Evaluating libffi test results with Red Light Green Light
In preparation for the 3.3 release, I've been spending a lot of time
shoring up the travis-ci build/test infrastructure to include as much
testing as possible. The goal, of course, is to have travis-ci give the
green light when no regressions are introduced. Unfortunately, it's too
much to expect perfect test results on travis-ci. Sometimes tests fail for
environmental reasons. For example, qemu is failing certain tests that
would pass on real hardware, wine is emitting messages that are confusing
dejagnu, or wholesale execution test failures for certain emulated targets
where we still want to test the build process.
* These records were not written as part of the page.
@[simp] theorem core_setSop_status (k : Core) (o : SpecOp) : (k.setSop o).status = k.status := rfl
@[simp] theorem core_setSop_launch (k : Core) (o : SpecOp) : (k.setSop o).launch = k.launch := rfl
@[simp] theorem core_setSop_tid (k : Core) (o : SpecOp) : (k.setSop o).tid = k.tid := rfl
@[simp] theorem core_setSop_tcx (k : Core) (o : SpecOp) : (k.setSop o).tcx = k.tcx := rfl
@[simp] theorem core_setSop_ctx (k : Core) (o : SpecOp) : (k.setSop o).ctx = k.ctx := rfl
@[simp] theorem core_setSop_tagged (k : Core) (o : SpecOp) : (k.setSop o).tagged = k.tagged := rfl
@[simp] theorem core_setSop_pc (k : Core) (o : SpecOp) : (k.setSop o).pc = k.pc := rfl
@[simp] theorem core_setSop_cb (k : Core) (o : SpecOp) : (k.setSop o).cb = k.cb := rfl
@[simp] theorem core_setSop_lcyc (k : Core) (o : SpecOp) : (k.setSop o).lcyc = k.lcyc := rfl
@[simp] theorem core_setSop_clk (k : Core) (o : SpecOp) : (k.setSop o).clk = k.clk := rfl
@[simp] theorem core_setSop_phase (k : Core) (o : SpecOp) : (k.setSop o).phase = k.phase := rfl
@[simp] theorem core_setSop_g (k : Core) (o : SpecOp) : (k.setSop o).g = k.g := rfl
@[simp] theorem core_setSop_p (k : Core) (o : SpecOp) : (k.setSop o).p = k.p := rfl
@[simp] theorem core_setSop_v (k : Core) (o : SpecOp) : (k.setSop o).v = k.v := rfl
@[simp] theorem core_setSop_q (k : Core) (o : SpecOp) : (k.setSop o).q = k.q := rfl
@[simp] theorem core_setSop_t (k : Core) (o : SpecOp) : (k.setSop o).t = k.t := rfl
@[simp] theorem core_setSop_k (k : Core) (o : SpecOp) : (k.setSop o).k = k.k := rfl
@[simp] theorem core_setSop_b (k : Core) (o : SpecOp) : (k.setSop o).b = k.b := rfl
@[simp] theorem core_setSop_fm (k : Core) (o : SpecOp) : (k.setSop o).fm = k.fm := rfl
@[simp] theorem core_setSop_lgl (k : Core) (o : SpecOp) : (k.setSop o).lgl = k.lgl := rfl
@[simp] theorem core_setSop_cf (k : Core) (o : SpecOp) : (k.setSop o).cf = k.cf := rfl
@[simp] theorem core_setSop_cfo (k : Core) (o : SpecOp) : (k.setSop o).cfo = k.cfo := rfl
@[simp] theorem core_setSop_ss (k : Core) (o : SpecOp) : (k.setSop o).ss = k.ss := rfl
@[simp] theorem core_setSop_sres (k : Core) (o : SpecOp) : (k.setSop o).sres = k.sres := rfl
@[simp] theorem core_setSop_vres (k : Core) (o : SpecOp) : (k.setSop o).vres = k.vres := rfl
@[simp] theorem core_setSop_sop (k : Core) (o : SpecOp) : (k.setSop o).sop = k.sop := rfl
@[simp] theorem core_setSop_vop (k : Core) (o : SpecOp) : (k.setSop o).vop = k.vop := rfl
@[simp] theorem core_setSop_stL (k : Core) (o : SpecOp) : (k.setSop o).stL = k.stL := rfl
@[simp] theorem core_setSop_stX (k : Core) (o : SpecOp) : (k.setSop o).stX = k.stX := rfl
@[simp] theorem core_setSop_stM (k : Core) (o : SpecOp) : (k.setSop o).stM = k.stM := rfl
@[simp] theorem core_setSop_vmsel (k : Core) (o : SpecOp) : (k.setSop o).vmsel = k.vmsel := rfl
@[simp] theorem core_setSop_rstack (k : Core) (o : SpecOp) : (k.setSop o).rstack = k.rstack := rfl
@[simp] theorem core_setSop_loops (k : Core) (o : SpecOp) : (k.setSop o).loops = k.loops := rfl
@[simp] theorem core_setSop_inv (k : Core) (o : SpecOp) : (k.setSop o).inv = k.inv := rfl
@[simp] theorem core_setSop_arith (k : Core) (o : SpecOp) : (k.setSop o).arith = k.arith := rfl
@[simp] theorem core_setSop_recs (k : Core) (o : SpecOp) : (k.setSop o).recs = k.recs := rfl
@[simp] theorem core_setSop_rng (k : Core) (o : SpecOp) : (k.setSop o).rng = k.rng := rfl
@[simp] theorem core_setSop_rbq (k : Core) (o : SpecOp) : (k.setSop o).rbq = k.rbq := rfl
@[simp] theorem core_setSop_arow (k : Core) (o : SpecOp) : (k.setSop o).arow = k.arow := rfl
@[simp] theorem core_setSop_aptr (k : Core) (o : SpecOp) : (k.setSop o).aptr = k.aptr := rfl
@[simp] theorem core_setSop_drec (k : Core) (o : SpecOp) : (k.setSop o).drec = k.drec := rfl
@[simp] theorem core_setSop_seq (k : Core) (o : SpecOp) : (k.setSop o).seq = k.seq := rfl
@[simp] theorem core_setSop_rep (k : Core) (o : SpecOp) : (k.setSop o).rep = k.rep := rfl
@[simp] theorem core_setSop_stall (k : Core) (o : SpecOp) : (k.setSop o).stall = k.stall := rfl
@[simp] theorem core_setSop_restarted (k : Core) (o : SpecOp) : (k.setSop o).restarted = k.restarted := rfl
@[simp] theorem core_setSop_xfer (k : Core) (o : SpecOp) : (k.setSop o).xfer = k.xfer := rfl
@[simp] theorem core_setSop_bundles (k : Core) (o : SpecOp) : (k.setSop o).bundles = k.bundles := rfl
@[simp] theorem core_setSop_met (k : Core) (o : SpecOp) : (k.setSop o).met = k.met := rfl
@[simp] theorem core_setSop_hold (k : Core) (o : SpecOp) : (k.setSop o).hold = k.hold := rfl
@[simp] theorem core_setSop_drainTo (k : Core) (o : SpecOp) : (k.setSop o).drainTo = k.drainTo := rfl
@[simp] theorem core_setSop_yieldFlag (k : Core) (o : SpecOp) : (k.setSop o).yieldFlag = k.yieldFlag := rfl
@[simp] theorem core_setSop_held (k : Core) (o : SpecOp) : (k.setSop o).held = k.held := rfl
@[simp] theorem core_setSop_heldTried (k : Core) (o : SpecOp) : (k.setSop o).heldTried = k.heldTried := rfl
@[simp] theorem core_setSop_softTick (k : Core) (o : SpecOp) : (k.setSop o).softTick = k.softTick := rfl
@[simp] theorem core_setSop_mops (k : Core) (o : SpecOp) : (k.setSop o).mops = k.mops := rfl
@[simp] theorem core_setSop_pend (k : Core) (o : SpecOp) : (k.setSop o).pend = k.pend := rfl
@[simp] theorem core_setSop_next (k : Core) (o : SpecOp) : (k.setSop o).next = k.next := rfl
@[simp] theorem core_setSop_mma (k : Core) (o : SpecOp) : (k.setSop o).mma = k.mma := rfl
@[simp] theorem core_setSop_mmaq (k : Core) (o : SpecOp) : (k.setSop o).mmaq = k.mmaq := rfl
@[simp] theorem core_setSop_wld (k : Core) (o : SpecOp) : (k.setSop o).wld = k.wld := rfl
@[simp] theorem core_setSop_blocks (k : Core) (o : SpecOp) : (k.setSop o).blocks = k.blocks := rfl
@[simp] theorem core_setSop_cmds (k : Core) (o : SpecOp) : (k.setSop o).cmds = k.cmds := rfl
@[simp] theorem core_setSop_eng (k : Core) (o : SpecOp) : (k.setSop o).eng = k.eng := rfl
@[simp] theorem core_setSop_engFrozen (k : Core) (o : SpecOp) : (k.setSop o).engFrozen = k.engFrozen := rfl
@[simp] theorem core_setSop_ecyc (k : Core) (o : SpecOp) : (k.setSop o).ecyc = k.ecyc := rfl
@[simp] theorem core_setSop_mTrig (k : Core) (o : SpecOp) : (k.setSop o).mTrig = k.mTrig := rfl
@[simp] theorem core_setSop_l1 (k : Core) (o : SpecOp) : (k.setSop o).l1 = k.l1 := rfl
@[simp] theorem core_setSop_l1Mark (k : Core) (o : SpecOp) : (k.setSop o).l1Mark = k.l1Mark := rfl
@[simp] theorem core_setSop_rdcMark (k : Core) (o : SpecOp) : (k.setSop o).rdcMark = k.rdcMark := rfl
@[simp] theorem core_setSop_fills (k : Core) (o : SpecOp) : (k.setSop o).fills = k.fills := rfl
@[simp] theorem core_setSop_tlb (k : Core) (o : SpecOp) : (k.setSop o).tlb = k.tlb := rfl
@[simp] theorem core_setSop_logL (k : Core) (o : SpecOp) : (k.setSop o).logL = k.logL := rfl
@[simp] theorem core_setSop_logA (k : Core) (o : SpecOp) : (k.setSop o).logA = k.logA := rfl
@[simp] theorem core_setSop_logOrd (k : Core) (o : SpecOp) : (k.setSop o).logOrd = k.logOrd := rfl
@[simp] theorem core_setSop_window (k : Core) (o : SpecOp) : (k.setSop o).window = k.window := rfl
@[simp] theorem core_setSop_weight (k : Core) (o : SpecOp) : (k.setSop o).weight = k.weight := rfl
@[simp] theorem core_setSop_freezeNext (k : Core) (o : SpecOp) : (k.setSop o).freezeNext = k.freezeNext := rfl
@[simp] theorem core_setSop_frz (k : Core) (o : SpecOp) : (k.setSop o).frz = k.frz := rfl
@[simp] theorem core_setSop_found (k : Core) (o : SpecOp) : (k.setSop o).found = k.found := rfl
@[simp] theorem core_setSop_poll (k : Core) (o : SpecOp) : (k.setSop o).poll = k.poll := rfl
@[simp] theorem core_setSop_crossed (k : Core) (o : SpecOp) : (k.setSop o).crossed = k.crossed := rfl
@[simp] theorem core_setSop_mac (k : Core) (o : SpecOp) : (k.setSop o).mac = k.mac := rfl
@[simp] theorem core_setSop_imageKey (k : Core) (o : SpecOp) : (k.setSop o).imageKey = k.imageKey := rfl
@[simp] theorem core_setSop_frzcnt (k : Core) (o : SpecOp) : (k.setSop o).frzcnt = k.frzcnt := rfl
@[simp] theorem core_setSop_throttled (k : Core) (o : SpecOp) : (k.setSop o).throttled = k.throttled := rfl
@[simp] theorem core_setSop_timingSub (k : Core) (o : SpecOp) : (k.setSop o).timingSub = k.timingSub := rfl
@[simp] theorem core_setSop_turn (k : Core) (o : SpecOp) : (k.setSop o).turn = k.turn := rfl
@[simp] theorem core_setSop_barrier (k : Core) (o : SpecOp) : (k.setSop o).barrier = k.barrier := rfl
@[simp] theorem core_setSop_cmdWait (k : Core) (o : SpecOp) : (k.setSop o).cmdWait = k.cmdWait := rfl
@[simp] theorem core_setSop_trapWait (k : Core) (o : SpecOp) : (k.setSop o).trapWait = k.trapWait := rfl
@[simp] theorem core_setSop_trapWs (k : Core) (o : SpecOp) : (k.setSop o).trapWs = k.trapWs := rfl
@[simp] theorem core_setSop_relBy (k : Core) (o : SpecOp) : (k.setSop o).relBy = k.relBy := rfl
@[simp] theorem core_setSop_freezeReq (k : Core) (o : SpecOp) : (k.setSop o).freezeReq = k.freezeReq := rfl
@[simp] theorem core_setSop_relScope (k : Core) (o : SpecOp) : (k.setSop o).relScope = k.relScope := rfl
@[simp] theorem core_setSop_relSurv (k : Core) (o : SpecOp) : (k.setSop o).relSurv = k.relSurv := rfl
@[simp] theorem core_setSop_haltEnd (k : Core) (o : SpecOp) : (k.setSop o).haltEnd = k.haltEnd := rfl
@[simp] theorem core_setSop_endMark (k : Core) (o : SpecOp) : (k.setSop o).endMark = k.endMark := rfl
@[simp] theorem core_setSop_stale (k : Core) (o : SpecOp) : (k.setSop o).stale = k.stale := rfl
@[simp] theorem core_setSop_hist (k : Core) (o : SpecOp) : (k.setSop o).hist = k.hist := rfl
@[simp] theorem core_setSop_seen (k : Core) (o : SpecOp) : (k.setSop o).seen = k.seen := rfl
@[simp] theorem core_setSop_foreign (k : Core) (o : SpecOp) : (k.setSop o).foreign = k.foreign := rfl
@[simp] theorem core_setSop_engW (k : Core) (o : SpecOp) : (k.setSop o).engW = k.engW := rfl
@[simp] theorem core_setSop_raceW (k : Core) (o : SpecOp) : (k.setSop o).raceW = k.raceW := rfl
@[simp] theorem core_setSop_icache (k : Core) (o : SpecOp) : (k.setSop o).icache = k.icache := rfl
@[simp] theorem core_setSop_sysw (k : Core) (o : SpecOp) : (k.setSop o).sysw = k.sysw := rfl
Last year I wrote a tool called Red Light Green Light targeted at different
use cases, but I recently realized that it could be adapted to help
evaluate the results of dejagnu test results, to decide if they are 'good
enough' based on some policy. While dejagnu has the ability to mark tests
as XFAIL (expected fail), I'm talking about failures that aren't what I
would normally XFAIL. They are failings in the execution platform -- not
the software being tested.
If you look at any of the travis test logs now, you'll see something like
This shows how we send libffi.log to rl.gl for evaluation against the given
policy. The results are "GREEN" (good) and the link points at the
analysis, including the original libffi.log. If you dig into the report,
you'll see that all of the qemu execution tests fail for this target - but
the policy accounts for this and still gives us a green light - because
build tests are better than no tests at all.